К общему смеху не присоединился только Еремей Николаевич. Он вдруг нахмурился и резко поднялся:
– Спасибо за чай! Время почивать, завтра спозаранок на сенокос отправляться. А яблок сейчас нет, они к осени созревают.
Только Степан вошел в комнату, Прасковья резко села на кровати:
– Она сказала – близнецы! Она сказала, что не жильцы наши детки! Степа, я не верю! Я не хочу, сердце мое не приемлет!
Он никогда не видел супругу голой. Катерину видел, а жену не смел просить показаться без одежд. Парася очень стыдлива, хотя красивее женского тела ничего нет. В Омском городском саду статуи с отбитыми носами и конечностями, со следами пуль, а все равно прекрасные; красноармейцы застывают перед ними, словами похабными бранятся, но это от смущения перед красотой.

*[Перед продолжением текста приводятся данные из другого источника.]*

theorem and h d a b x : RoundTrip.Statement (.and h d a b x) := by
  intro hw code hc
  cases hc
  refine a_find (r := ⟨0x0A#7, fun w => w.extractLsb' 0 3 == 0#3, fun w => .and (aHdr w) (w.extractLsb' 14 5) (w.extractLsb' 9 5) (w.extractLsb' 4 5) (w.getLsbD 3)⟩) _ (aWord_op _ _ _) ?hf ?hb hw
  case hf =>
    iterate 10 refine a_op (by rfl) ?_
    refine a_hit (by rfl) ?_
    simp (disch := decide) only [aWord_bits, aWord_bit, ext_hi, ext_lo, ext_all, bit_hi, bit_lo, bit_bool, Nat.reduceSub] <;> rfl
  case hb => simp (disch := decide) only [aWord_hdr, aWord_bits, aWord_bit, ext_hi, ext_lo, ext_all, bit_hi, bit_lo, bit_bool, Nat.reduceSub]

theorem or h d a b x : RoundTrip.Statement (.or h d a b x) := by
  intro hw code hc
  cases hc
  refine a_find (r := ⟨0x0B#7, fun w => w.extractLsb' 0 3 == 0#3, fun w => .or (aHdr w) (w.extractLsb' 14 5) (w.extractLsb' 9 5) (w.extractLsb' 4 5) (w.getLsbD 3)⟩) _ (aWord_op _ _ _) ?hf ?hb hw
  case hf =>
    iterate 11 refine a_op (by rfl) ?_
    refine a_hit (by rfl) ?_
    simp (disch := decide) only [aWord_bits, aWord_bit, ext_hi, ext_lo, ext_all, bit_hi, bit_lo, bit_bool, Nat.reduceSub] <;> rfl
  case hb => simp (disch := decide) only [aWord_hdr, aWord_bits, aWord_bit, ext_hi, ext_lo, ext_all, bit_hi, bit_lo, bit_bool, Nat.reduceSub]

theorem xor h d a b x : RoundTrip.Statement (.xor h d a b x) := by
  intro hw code hc
  cases hc
  refine a_find (r := ⟨0x0C#7, fun w => w.extractLsb' 0 3 == 0#3, fun w => .xor (aHdr w) (w.extractLsb' 14 5) (w.extractLsb' 9 5) (w.extractLsb' 4 5) (w.getLsbD 3)⟩) _ (aWord_op _ _ _) ?hf ?hb hw
  case hf =>
    iterate 12 refine a_op (by rfl) ?_
    refine a_hit (by rfl) ?_
    simp (disch := decide) only [aWord_bits, aWord_bit, ext_hi, ext_lo, ext_all, bit_hi, bit_lo, bit_bool, Nat.reduceSub] <;> rfl
  case hb => simp (disch := decide) only [aWord_hdr, aWord_bits, aWord_bit, ext_hi, ext_lo, ext_all, bit_hi, bit_lo, bit_bool, Nat.reduceSub]

theorem andn h d a b x : RoundTrip.Statement (.andn h d a b x) := by
  intro hw code hc
  cases hc
  refine a_find (r := ⟨0x0D#7, fun w => w.extractLsb' 0 3 == 0#3, fun w => .andn (aHdr w) (w.extractLsb' 14 5) (w.extractLsb' 9 5) (w.extractLsb' 4 5) (w.getLsbD 3)⟩) _ (aWord_op _ _ _) ?hf ?hb hw
  case hf =>
    iterate 13 refine a_op (by rfl) ?_
    refine a_hit (by rfl) ?_
    simp (disch := decide) only [aWord_bits, aWord_bit, ext_hi, ext_lo, ext_all, bit_hi, bit_lo, bit_bool, Nat.reduceSub] <;> rfl
  case hb => simp (disch := decide) only [aWord_hdr, aWord_bits, aWord_bit, ext_hi, ext_lo, ext_all, bit_hi, bit_lo, bit_bool, Nat.reduceSub]

theorem shl h d a b x w : RoundTrip.Statement (.shl h d a b x w) := by
  intro hw code hc
  cases hc
  refine a_find (r := ⟨0x0E#7, fun _ => true, fun w => .shl (aHdr w) (w.extractLsb' 14 5) (w.extractLsb' 9 5) (w.extractLsb' 4 5) (w.getLsbD 3) (w.extractLsb' 0 3)⟩) _ (aWord_op _ _ _) ?hf ?hb hw
  case hf =>
    iterate 14 refine a_op (by rfl) ?_
    refine a_hit (by rfl) ?_
    simp (disch := decide) only [aWord_bits, aWord_bit, ext_hi, ext_lo, ext_all, bit_hi, bit_lo, bit_bool, Nat.reduceSub] <;> rfl
  case hb => simp (disch := decide) only [aWord_hdr, aWord_bits, aWord_bit, ext_hi, ext_lo, ext_all, bit_hi, bit_lo, bit_bool, Nat.reduceSub]

theorem shr h d a b x w : RoundTrip.Statement (.shr h d a b x w) := by
  intro hw code hc
  cases hc
  refine a_find (r := ⟨0x0F#7, fun _ => true, fun w => .shr (aHdr w) (w.extractLsb' 14 5) (w.extractLsb' 9 5) (w.extractLsb' 4 5) (w.getLsbD 3) (w.extractLsb' 0 3)⟩) _ (aWord_op _ _ _) ?hf ?hb hw
  case hf =>
    iterate 15 refine a_op (by rfl) ?_
    refine a_hit (by rfl) ?_
    simp (disch := decide) only [aWord_bits, aWord_bit, ext_hi, ext_lo, ext_all, bit_hi, bit_lo, bit_bool, Nat.reduceSub] <;> rfl
  case hb => simp (disch := decide) only [aWord_hdr, aWord_bits, aWord_bit, ext_hi, ext_lo, ext_all, bit_hi, bit_lo, bit_bool, Nat.reduceSub]

theorem sar h d a b x w : RoundTrip.Statement (.sar h d a b x w) := by
  intro hw code hc
  cases hc
  refine a_find (r := ⟨0x10#7, fun _ => true, fun w => .sar (aHdr w) (w.extractLsb' 14 5) (w.extractLsb' 9 5) (w.extractLsb' 4 5) (w.getLsbD 3) (w.extractLsb' 0 3)⟩) _ (aWord_op _ _ _) ?hf ?hb hw
  case hf =>
    iterate 16 refine a_op (by rfl) ?_
    refine a_hit (by rfl) ?_
    simp (disch := decide) only [aWord_bits, aWord_bit, ext_hi, ext_lo, ext_all, bit_hi, bit_lo, bit_bool, Nat.reduceSub] <;> rfl
  case hb => simp (disch := decide) only [aWord_hdr, aWord_bits, aWord_bit, ext_hi, ext_lo, ext_all, bit_hi, bit_lo, bit_bool, Nat.reduceSub]

theorem rol h d a b x w : RoundTrip.Statement (.rol h d a b x w) := by
  intro hw code hc
  cases hc
  refine a_find (r := ⟨0x11#7, fun _ => true, fun w => .rol (aHdr w) (w.extractLsb' 14 5) (w.extractLsb' 9 5) (w.extractLsb' 4 5) (w.getLsbD 3) (w.extractLsb' 0 3)⟩) _ (aWord_op _ _ _) ?hf ?hb hw
  case hf =>
    iterate 17 refine a_op (by rfl) ?_
    refine a_hit (by rfl) ?_
    simp (disch := decide) only [aWord_bits, aWord_bit, ext_hi, ext_lo, ext_all, bit_hi, bit_lo, bit_bool, Nat.reduceSub] <;> rfl
  case hb => simp (disch := decide) only [aWord_hdr, aWord_bits, aWord_bit, ext_hi, ext_lo, ext_all, bit_hi, bit_lo, bit_bool, Nat.reduceSub]

theorem shli h d a w sh : RoundTrip.Statement (.shli h d a w sh) := by
  intro hw code hc
  cases hc
  refine a_find (r := ⟨0x12#7, fun w => w.extractLsb' 7 2 == 0#2, fun w => .shli (aHdr w) (w.extractLsb' 14 5) (w.extractLsb' 9 5) (w.getLsbD 6) (w.extractLsb' 0 6)⟩) _ (aWord_op _ _ _) ?hf ?hb hw
  case hf =>
    iterate 18 refine a_op (by rfl) ?_
    refine a_hit (by rfl) ?_
    simp (disch := decide) only [aWord_bits, aWord_bit, ext_hi, ext_lo, ext_all, bit_hi, bit_lo, bit_bool, Nat.reduceSub] <;> rfl
  case hb => simp (disch := decide) only [aWord_hdr, aWord_bits, aWord_bit, ext_hi, ext_lo, ext_all, bit_hi, bit_lo, bit_bool, Nat.reduceSub]

theorem shri h d a w sh : RoundTrip.Statement (.shri h d a w sh) := by
  intro hw code hc
  cases hc
  refine a_find (r := ⟨0x13#7, fun w => w.extractLsb' 7 2 == 0#2, fun w => .shri (aHdr w) (w.extractLsb' 14 5) (w.extractLsb' 9 5) (w.getLsbD 6) (w.extractLsb' 0 6)⟩) _ (aWord_op _ _ _) ?hf ?hb hw
  case hf =>
    iterate 19 refine a_op (by rfl) ?_
    refine a_hit (by rfl) ?_
    simp (disch := decide) only [aWord_bits, aWord_bit, ext_hi, ext_lo, ext_all, bit_hi, bit_lo, bit_bool, Nat.reduceSub] <;> rfl
  case hb => simp (disch := decide) only [aWord_hdr, aWord_bits, aWord_bit, ext_hi, ext_lo, ext_all, bit_hi, bit_lo, bit_bool, Nat.reduceSub]

theorem sari h d a w sh : RoundTrip.Statement (.sari h d a w sh) := by
  intro hw code hc
  cases hc
  refine a_find (r := ⟨0x14#7, fun w => w.extractLsb' 7 2 == 0#2, fun w => .sari (aHdr w) (w.extractLsb' 14 5) (w.extractLsb' 9 5) (w.getLsbD 6) (w.extractLsb' 0 6)⟩) _ (aWord_op _ _ _) ?hf ?hb hw
  case hf =>
    iterate 20 refine a_op (by rfl) ?_
    refine a_hit (by rfl) ?_
    simp (disch := decide) only [aWord_bits, aWord_bit, ext_hi, ext_lo, ext_all, bit_hi, bit_lo, bit_bool, Nat.reduceSub] <;> rfl
  case hb => simp (disch := decide) only [aWord_hdr, aWord_bits, aWord_bit, ext_hi, ext_lo, ext_all, bit_hi, bit_lo, bit_bool, Nat.reduceSub]

theorem clz h d a w : RoundTrip.Statement (.clz h d a w) := by
  intro hw code hc
  cases hc
  refine a_find (r := ⟨0x15#7, fun w => w.extractLsb' 3 6 == 0#6, fun w => .clz (aHdr w) (w.extractLsb' 14 5) (w.extractLsb' 9 5) (w.extractLsb' 0 3)⟩) _ (aWord_op _ _ _) ?hf ?hb hw
  case hf =>
    iterate 21 refine a_op (by rfl) ?_
    refine a_hit (by rfl) ?_
    simp (disch := decide) only [aWord_bits, aWord_bit, ext_hi, ext_lo, ext_all, bit_hi, bit_lo, bit_bool, Nat.reduceSub] <;> rfl
  case hb => simp (disch := decide) only [aWord_hdr, aWord_bits, aWord_bit, ext_hi, ext_lo, ext_all, bit_hi, bit_lo, bit_bool, Nat.reduceSub]

theorem ctz h d a w : RoundTrip.Statement (.ctz h d a w) := by
  intro hw code hc
  cases hc
  refine a_find (r := ⟨0x16#7, fun w => w.extractLsb' 3 6 == 0#6, fun w => .ctz (aHdr w) (w.extractLsb' 14 5) (w.extractLsb' 9 5) (w.extractLsb' 0 3)⟩) _ (aWord_op _ _ _) ?hf ?hb hw
  case hf =>
    iterate 22 refine a_op (by rfl) ?_
    refine a_hit (by rfl) ?_
    simp (disch := decide) only [aWord_bits, aWord_bit, ext_hi, ext_lo, ext_all, bit_hi, bit_lo, bit_bool, Nat.reduceSub] <;> rfl
  case hb => simp (disch := decide) only [aWord_hdr, aWord_bits, aWord_bit, ext_hi, ext_lo, ext_all, bit_hi, bit_lo, bit_bool, Nat.reduceSub]

theorem popc h d a w : RoundTrip.Statement (.popc h d a w) := by
  intro hw code hc
  cases hc
  refine a_find (r := ⟨0x17#7, fun w => w.extractLsb' 3 6 == 0#6, fun w => .popc (aHdr w) (w.extractLsb' 14 5) (w.extractLsb' 9 5) (w.extractLsb' 0 3)⟩) _ (aWord_op _ _ _) ?hf ?hb hw
  case hf =>
    iterate 23 refine a_op (by rfl) ?_
    refine a_hit (by rfl) ?_
    simp (disch := decide) only [aWord_bits, aWord_bit, ext_hi, ext_lo, ext_all, bit_hi, bit_lo, bit_bool, Nat.reduceSub] <;> rfl
  case hb => simp (disch := decide) only [aWord_hdr, aWord_bits, aWord_bit, ext_hi, ext_lo, ext_all, bit_hi, bit_lo, bit_bool, Nat.reduceSub]

theorem bfx h d a b x : RoundTrip.Statement (.bfx h d a b x) := by
  intro hw code hc
  cases hc
  refine a_find (r := ⟨0x18#7, fun w => w.extractLsb' 0 3 == 0#3, fun w => .bfx (aHdr w) (w.extractLsb' 14 5) (w.extractLsb' 9 5) (w.extractLsb' 4 5) (w.getLsbD 3)⟩) _ (aWord_op _ _ _) ?hf ?hb hw
  case hf =>
    iterate 24 refine a_op (by rfl) ?_
    refine a_hit (by rfl) ?_
    simp (disch := decide) only [aWord_bits, aWord_bit, ext_hi, ext_lo, ext_all, bit_hi, bit_lo, bit_bool, Nat.reduceSub] <;> rfl
  case hb => simp (disch := decide) only [aWord_hdr, aWord_bits, aWord_bit, ext_hi, ext_lo, ext_all, bit_hi, bit_lo, bit_bool, Nat.reduceSub]

theorem bfi h d a b x : RoundTrip.Statement (.bfi h d a b x) := by
  intro hw code hc
  cases hc
  refine a_find (r := ⟨0x19#7, fun w => w.extractLsb' 0 3 == 0#3, fun w => .bfi (aHdr w) (w.extractLsb' 14 5) (w.extractLsb' 9 5) (w.extractLsb' 4 5) (w.getLsbD 3)⟩) _ (aWord_op _ _ _) ?hf ?hb hw
  case hf =>
    iterate 25 refine a_op (by rfl) ?_
    refine a_hit (by rfl) ?_
    simp (disch := decide) only [aWord_bits, aWord_bit, ext_hi, ext_lo, ext_all, bit_hi, bit_lo, bit_bool, Nat.reduceSub] <;> rfl
  case hb => simp (disch := decide) only [aWord_hdr, aWord_bits, aWord_bit, ext_hi, ext_lo, ext_all, bit_hi, bit_lo, bit_bool, Nat.reduceSub]

theorem min h d a b x w : RoundTrip.Statement (.min h d a b x w) := by
  intro hw code hc
  cases hc
  refine a_find (r := ⟨0x1A#7, fun _ => true, fun w => .min (aHdr w) (w.extractLsb' 14 5) (w.extractLsb' 9 5) (w.extractLsb' 4 5) (w.getLsbD 3) (w.extractLsb' 0 3)⟩) _ (aWord_op _ _ _) ?hf ?hb hw
  case hf =>
    iterate 26 refine a_op (by rfl) ?_
    refine a_hit (by rfl) ?_
    simp (disch := decide) only [aWord_bits, aWord_bit, ext_hi, ext_lo, ext_all, bit_hi, bit_lo, bit_bool, Nat.reduceSub] <;> rfl
  case hb => simp (disch := decide) only [aWord_hdr, aWord_bits, aWord_bit, ext_hi, ext_lo, ext_all, bit_hi, bit_lo, bit_bool, Nat.reduceSub]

Парася что-то горячо твердила, Степан не улавливал смысла. Смотрел на нее завороженно. К его восхищению примешивалось странное чувство собственной причастности к ее изменившемуся телу, которое нисколько не отвращало, напротив, будило жгучее желание. Ведь это его семя сделало маленькие кавуны из ее грудей и огромный кавун на месте прежде плоского живота. У Степана горло перехватило, закашлялся, затрясся от небывалой силы желания Парасиного тела, своих ростков в ней – чего-то смешанного, абсурдного и непереносимо острого.

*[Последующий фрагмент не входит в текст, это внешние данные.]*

/-- An earlier part leaves the XLD waiting for the others. -/
theorem execXldResponse_part {part : Nat} {data : List Byte} (hk : q.kind = 0) (hp : 1 < q.parts) :
    ∃ t, exec (.xldResponse q.id part data none) s = .next t ∧ (∃ y ∈ t.core.reqs, y.id = q.id ∧ y.parts + 1 = q.parts ∧ y.copying = q.copying) := by
  set q1 := q.answered part data none with hq1
  have h1 : q1.parts + 1 = q.parts := by show q.parts - 1 + 1 = q.parts; omega
  have he : exec (.xldResponse q.id part data none) s = .next (s.modReq q.id fun _ => q1) := by
    show execXldResponse q.id part data none s = _
    rw [execXldResponse, s.reqOf_eq hs hl]
    dsimp only
    rw [if_pos ⟨hk, by omega⟩, if_neg (show q1.parts ≠ 0 by omega)]
  exact ⟨_, he, q1, s.mem_modReq (fun _ => q1) (State.mem_reqs hs), rfl, h1, rfl⟩

omit hl in
/-- The slot is copied to its destination, and the XLD is over (R481). -/
theorem execSlotCopyDone_copies (hd : q.dropped = false) (hk : q.kind = 0) (hc : q.copying = true) (hl : ∀ y ∈ l, y.kind ≠ 0 ∨ y.copying = false) :
    ∃ t, exec .slotCopyDone s = .next t ∧ t.core.mem = (s.as q.res fun s => s.writeBytes (ptrOff q.local_) q.bytes).core.mem ∧ (∀ y ∈ t.core.reqs, y.id ≠ q.id) := by
  have hf : (s.core.reqs.find? fun q => q.kind == 0 && q.copying) = some q := by
    have hn : ∀ y ∈ l, ¬(y.kind == 0 && y.copying) = true := fun y hy => by
      rw [Bool.and_eq_true, beq_iff_eq]
      exact fun ⟨h0, h1⟩ => (hl y hy).elim (· h0) fun h => absurd (h.symm.trans h1) Bool.false_ne_true
    rw [hs, List.find?_append, List.find?_eq_none.mpr hn]
    simp [hk, hc]
  set u := s.as q.res fun s => s.writeBytes (ptrOff q.local_) q.bytes
  have he : exec .slotCopyDone s = .next (((u.dropReq q.id).rangeRemove q.range).doneTid q) := by
    show execSlotCopyDone s = _
    rw [execSlotCopyDone, hf]
    dsimp only
    rw [hd, if_neg Bool.false_ne_true]
  clear_value u
  refine ⟨_, he, ?_, ?_⟩
  · rw [State.doneTid_core, (State.sends_rangeRemove _ _).mem, State.dropReq_mem]
  · rw [State.doneTid_core, State.rangeRemove_reqs]; exact u.dropReq_none q.id

/-! ### Acknowledgements, and the answer to an XATR (R193, R195) -/

/-- The last acknowledgement ends a write or an atomic. -/
theorem execServerAck_ends {part : Nat} (hk : q.kind = 1 ∨ q.kind = 2) (hp : q.parts = 1) :
    ∃ t, exec (.serverAck q.id part none) s = .next t ∧ (∀ y ∈ t.core.reqs, y.id ≠ q.id) ∧ (∀ y ∈ t.cl.buffer, ¬(y.own = true ∧ y.id = q.id)) := by
  set q1 : Req := { q with parts := q.parts - 1 }
  have h0 : q1.parts = 0 := by show q.parts - 1 = 0; omega
  have he : ∃ u : State, exec (.serverAck q.id part none) s = .next (u.settleWrite q1) := by
    show ∃ u : State, execServerAck q.id part none s = _
    rw [execServerAck, s.reqOf_eq hs hl]
    dsimp only
    rw [if_pos hk, if_pos h0]
    exact ⟨_, rfl⟩
  obtain ⟨u, he⟩ := he
  exact ⟨_, he, u.settleWrite_none q1⟩

/-- An XATR is over with its answer: the old value becomes a result of its context, which no longer waits (R195). -/
theorem execXatrResponse_lands {old : Nat} {w : Await} (hd : q.dropped = false) (hk : q.kind = 3) (hw : ((s.res.get q.res).ctx.get q.ctx).awaits = [w]) (hi : w.id = q.id)
    (h2 : w.dest2 = none) (hm : w.mode = ((s.res.get q.res).ctx.get q.ctx).mode) :
    ∃ t, exec (.xatrResponse q.id old none) s = .next t ∧ (∀ y ∈ t.core.reqs, y.id ≠ q.id) ∧
      ((t.res.get q.res).ctx.get q.ctx).awaits = [] ∧ ⟨w.dest, BitVec.ofNat 64 old, latLoad⟩ ∈ ((t.res.get q.res).ctx.get q.ctx).flight := by
  have he : exec (.xatrResponse q.id old none) s =
      .next (((s.dropReq q.id).leaveBuffer q.id).modRes q.res fun r => r.modCtx q.ctx fun c => c.took q.id old false) := by
    show execXatrResponse q.id old none s = _
    rw [execXatrResponse, s.reqOf_eq hs hl]
    dsimp only
    rw [if_pos hk, State.settleAtomic, hd, if_neg Bool.false_ne_true]
    rfl
  have hc : (((((s.dropReq q.id).leaveBuffer q.id).modRes q.res fun r => r.modCtx q.ctx fun c => c.took q.id old false).res.get q.res).ctx.get q.ctx) =
      ((s.res.get q.res).ctx.get q.ctx).took q.id old false := by
    rw [State.modRes_res, vec_get_set_same, Res.modCtx_get]
    rfl
  obtain ⟨ha, hfl⟩ := Ctx.took_alone (old := old) hw hi h2 hm
  exact ⟨_, he, s.dropReq_none q.id, hc ▸ ha, hc ▸ hfl⟩

end

/-! ### An XST whose source is read enters the store buffer (R193, R292, R293) -/

/-- What holds a write, once its entries stand in the store buffer, does not change as later writes enter. -/
theorem State.Enters.heldBack {s t : State} (h : Enters s t) {q : ServerReq} (hq : q.own = true) (hr : reqIsRead q = false)
    (hb : ∃ b ∈ s.cl.buffer, b.own = true ∧ b.id = q.id) : t.heldBack q = s.heldBack q := by
  have hown : t.behindOwn q = s.behindOwn q := by
    unfold State.behindOwn
    obtain ⟨ht, hs⟩ | ⟨x, y, ht, hs, hxy⟩ := reqOf_cases (h.reqOf q.id)
    · rw [ht, hs]
    · rw [ht, hs, hr]
      dsimp only
      rw [show x.res = y.res from congrArg (·.res) hxy, show x.ctx = y.ctx from congrArg (·.ctx) hxy]
      exact any_of_map_eq h.reqs _ fun _ => rfl
  have hbuf : t.bufferBefore q = s.bufferBefore q := by
    obtain ⟨m, hm⟩ := h.buffer
    unfold State.bufferBefore State.bufferFor
    rw [if_pos hq, if_pos hq, ← hm, List.takeWhile_append, if_neg]
    intro hlen
    obtain ⟨b, hb, ho, hi⟩ := hb
    have hall := List.takeWhile_eq_self_iff.mp ((List.takeWhile_prefix _).eq_of_length hlen) b hb
    simp [hq, ho, hi] at hall
  rw [State.heldBack, State.heldBack, if_pos hq, if_pos hq, hown, hbuf]

/-- The state in which an XST has entered the store buffer and its range is free. -/
def State.xstRead (s : State) (q : Req) : State := (s.rangeRemove q.range).modReq q.id fun x => { x with buffered := true, range := none }

theorem State.still_xstRead (s : State) (q : Req) : Still (fun _ => False) s (s.xstRead q) := (Still.of_sends (s.sends_rangeRemove _)).trans (State.still_modReq _ _ _)

section
variable {s : State} {q : Req} {l r : List Req} (hs : s.core.reqs = l ++ q :: r) (hk : q.kind = 1) (hb : q.buffered = false) (hl : ∀ y ∈ l, y.unentered = false)
include hs hk hb hl

theorem find?_unentered : s.core.reqs.find? Req.unentered = some q := by
  have hu : q.unentered = true := by simp [Req.unentered, Req.writes, hk, hb]
  rw [hs, List.find?_append, List.find?_eq_none.mpr fun y hy => by simp [hl y hy]]
  simp [hu]

/-- An XST behind an earlier read of the location waits (R292). -/
theorem execXstSourceRead_waits (hr : s.readsBefore q = true) : exec .xstSourceRead s = .next (s.after 1 .xstSourceRead) := by
  show execXstSourceRead s = _
  rw [execXstSourceRead, find?_unentered hs hk hb hl]
  dsimp only
  rw [if_pos (.inr hr)]

variable (hr : s.readsBefore q = false) (hbad : ({ s with curRes := q.res } : State).badAt (ptrOff q.local_) q.len = false)
include hr hbad

/-- An XST that did not relocate is answered at once. -/
theorem execXstSourceRead_failed (hp : q.spans = []) : exec .xstSourceRead s = .next ((s.xstRead q).post (.serverAck q.id 0 q.fail)).enterWrites := by
  show execXstSourceRead s = _
  rw [execXstSourceRead, find?_unentered hs hk hb hl]
  dsimp only
  rw [if_neg (by simp [hk, hr]), hbad, if_neg Bool.false_ne_true, hp]
  rfl

theorem execXstSourceRead_sends {p : Nat × Nat} (hp : q.spans = [p]) : exec .xstSourceRead s = .next
    ((((s.xstRead q).buffered q (({ s with curRes := q.res } : State).readBytes (ptrOff q.local_) q.len) (pieces 3 0 (p.1 % 2 ^ 41) q.len)).sendPieces q
      (fun o n => .write (((({ s with curRes := q.res } : State).readBytes (ptrOff q.local_) q.len).drop o).take n)) (pieces 3 0 (p.1 % 2 ^ 41) q.len) 0).enterWrites) := by
  show execXstSourceRead s = _
  rw [execXstSourceRead, find?_unentered hs hk hb hl]
  dsimp only
  rw [if_neg (by simp [hk, hr]), hbad, if_neg Bool.false_ne_true, hp]
  rfl

/-- An XST whose turn has come stands in the store buffer piece by piece, and each piece is on its way or held. -/
theorem execXstSourceRead_enters {p : Nat × Nat} (hp : q.spans = [p]) :
    ∃ t, exec .xstSourceRead s = .next t ∧ t.core.mem = s.core.mem ∧ ∀ k y, (pieces 3 0 (p.1 % 2 ^ 41) q.len)[k]? = some y →
      let d := ((({ s with curRes := q.res } : State).readBytes (ptrOff q.local_) q.len).drop y.1).take y.2.2
      (⟨q.id, true, k, q.pkg, y.2.1, d, false⟩ : Buffered) ∈ t.cl.buffer ∧ t.OnWay (.request ⟨q.id, k, true, q.pkg, y.2.1, .write d, .own⟩ false) := by
  have he := execXstSourceRead_sends hs hk hb hl hr hbad hp
  generalize ({ s with curRes := q.res } : State).readBytes (ptrOff q.local_) q.len = data at he ⊢
  set ps := pieces 3 0 (p.1 % 2 ^ 41) q.len
  set v := (s.xstRead q).buffered q data ps
  set w := v.sendPieces q (fun o n => .write ((data.drop o).take n)) ps 0
  have hvw : State.Leaves v w := v.leaves_sendPieces q _ ps 0
  have hwt : State.Enters w w.enterWrites := w.enters_enterWrites
  have hid : (v.reqOf q.id).isSome = true := by
    have hq : q ∈ (s.rangeRemove q.range).core.reqs := by
      rw [State.rangeRemove_reqs]
      exact State.mem_reqs hs
    rw [State.reqOf, List.find?_isSome]
    exact ⟨_, State.mem_modReq _ (fun x => { x with buffered := true, range := none }) hq, beq_self_eq_true _⟩
  have hsv : State.Still (fun _ => False) s v := (s.still_xstRead q).trans (.of_ctx rfl rfl rfl rfl fun _ => rfl)
  have hmem : State.Still (fun _ => False) s w.enterWrites := (hsv.trans (State.still_sendPieces _ _ _ _ _)).trans (State.still_enterUpTo _ _)
  refine ⟨_, he, hmem.mem, fun k y hy => ?_⟩
  intro d
  have hbv : (⟨q.id, true, k, q.pkg, y.2.1, d, false⟩ : Buffered) ∈ v.cl.buffer :=
    List.mem_append_right _ (List.mem_map.mpr ⟨(y, k), List.mk_mem_zipIdx_iff_getElem?.mpr hy, rfl⟩)
  have hbw := hvw.buffer ▸ hbv
  refine ⟨hwt.buffer.subset hbw, ?_⟩
  obtain ⟨u, hu, hl⟩ := v.sendPieces_at q (fun o n => .write ((data.drop o).take n)) (k := 0) hy
  rw [Nat.zero_add] at hl
  have hsent : (u.sendOut (.request ⟨q.id, k, true, q.pkg, y.2.1, .write d, .own⟩ false)).OnWay (.request ⟨q.id, k, true, q.pkg, y.2.1, .write d, .own⟩ false) :=
    State.sendOut_request rfl (hu.enters.reqOf_isSome hid) fun n hn => by cases hn
  exact hwt.onWay (hwt.heldBack rfl rfl ⟨_, hbw, rfl, rfl⟩) (hl.onWay (hl.heldBack rfl) hsent)

end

Дрожа, он лег на кровать и уложил рядом Парасю, гладил ее груди и живот, называл их непонятным ей словом «кавунчики».
– Степушка, твоя мама…
– Да не слушай ты ее! Она пережиток капитализма. Ах, мои сладкие медовые кавунчики, – целовал он жену. – До чего же ты у меня обольстительная, как люблю я тебя… Не приспособиться, я тихонечко, я не повредю, ры-ы-ы, – прорычал он нетерпеливо. – Повернись спинкой, вот так, я с бочка… О-о!!! Хорошо! Па-ра-сень-ка, Па-ра… – ритмично входил в нее Степан.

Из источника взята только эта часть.